theorem Canonical.copyPlan {s : State} (h : Canonical s) (t c : Nat) (z : Copy) (o n : Nat) (l : List State.Run) (p : Option Nat) :
    Canonical (s.copyPlan t c z o n l p).2.2.2 := by
  induction n generalizing s o l p with
  | zero => exact h
  | succ n ih =>
    have hr := h.copyElement t c z o
    show Canonical (Prod.snd (Prod.snd (Prod.snd (match (s.copyElement t c z o).2.2.1 with
      | some _ => (_, _, _, _) | none => State.copyPlan _ _ _ _ _ _ _ _))))
    split
    · exact hr
    · exact ih hr _ _ _

theorem Canonical.writeRun (h : Canonical s) (c : Nat) (z : Copy) (r : State.Run) : Canonical (s.writeRun c z r).2 := by
  unfold State.writeRun
  dsimp only
  split
  · split
    · exact ((h.piecesHome _ _).versioned _ _ _ _ _).markBytes _ _ _
    · exact (h.piecesHome _ _).versioned _ _ _ _ _
  · have hr := ((h.piecesHome engineAgent [(r.sp, r.a, r.n)]).performFor c r.sp r.a r.n r.v).markBytes [(r.sp, r.a, r.n)] 0 r.bad
    exact .ite (hr.setFull _) hr

theorem Canonical.runSegment (h : Canonical s) (t c : Nat) (z : Copy) (seg : Nat) : Canonical (s.runSegment t c z seg).2.2.2 := by
  unfold State.runSegment
  refine Canonical.foldl_snd (p := (0, _)) (h.copyPlan _ _ _ _ _ _ _) (fun _ _ h => ?_) _
  exact h.writeRun _ _ _

theorem Canonical.copySegment (h : Canonical s) (t c n seg : Nat) : Canonical (s.copySegment t c n seg) := by
  unfold State.copySegment
  dsimp only
  split
  · exact h
  · exact .ite h ((h.runSegment _ _ _ _).modCopy _ _ _ _)

theorem Canonical.stage (h : Canonical s) (t c : Nat) (z : Copy) : Canonical (s.stage t c z) := .ite h (h.modTile _ fun _ k => k.modCtx _ _)

theorem Canonical.finishCopy (h : Canonical s) (t c n : Nat) (z : Copy) : Canonical (s.finishCopy t c n z) := by
  unfold State.finishCopy
  dsimp only
  split
  · exact ((h.modCopy _ _ _ _).tokenDue _ _ _ _ _).serveTickets _ .copyReady
  · exact (h.modCopy _ _ _ _).serveTickets _ .copyReady

theorem Canonical.copyEnd (h : Canonical s) (t c n : Nat) : Canonical (s.copyEnd t c n) := by
  unfold State.copyEnd
  dsimp only
  split
  · exact h
  · exact .ite h ((h.stage _ _ _).finishCopy _ _ _ _)

theorem Canonical.cpyst (h : Canonical s) (d a b : SReg) (y : Sync) : Canonical (s.cpyst d a b y) := by
  unfold State.cpyst
  dsimp only
  split
  · exact h.gated _ _ (h.retireNow _ _ _)
  · exact h.gated _ _ ((Canonical.ite (h.dropCopies _ _ _) h).retireNow _ _ _)

theorem Canonical.cpysync (h : Canonical s) (d a : SReg) (y : Sync) : Canonical (s.cpysync d a y) :=
  h.gated _ _ (h.waitFor _ _ _ .copyReady)

/-! ## Egress, reports and collectives -/

theorem Canonical.ownPlace (h : Canonical s) (die c va n : Nat) : Canonical (s.ownPlace die c va n).2 := by
  unfold State.ownPlace
  split
  next e => exact (h.probeAll _ _ _ _).of_snd e
  next e => exact ((h.probeAll _ _ _ _).of_snd e).update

## Exercise
The answer should hold only the lines from the start of the records above through the line containing "unfold State.writeRun", each set down exactly.

## Task output
theorem Canonical.copyPlan {s : State} (h : Canonical s) (t c : Nat) (z : Copy) (o n : Nat) (l : List State.Run) (p : Option Nat) :
    Canonical (s.copyPlan t c z o n l p).2.2.2 := by
  induction n generalizing s o l p with
  | zero => exact h
  | succ n ih =>
    have hr := h.copyElement t c z o
    show Canonical (Prod.snd (Prod.snd (Prod.snd (match (s.copyElement t c z o).2.2.1 with
      | some _ => (_, _, _, _) | none => State.copyPlan _ _ _ _ _ _ _ _))))
    split
    · exact hr
    · exact ih hr _ _ _

theorem Canonical.writeRun (h : Canonical s) (c : Nat) (z : Copy) (r : State.Run) : Canonical (s.writeRun c z r).2 := by
  unfold State.writeRun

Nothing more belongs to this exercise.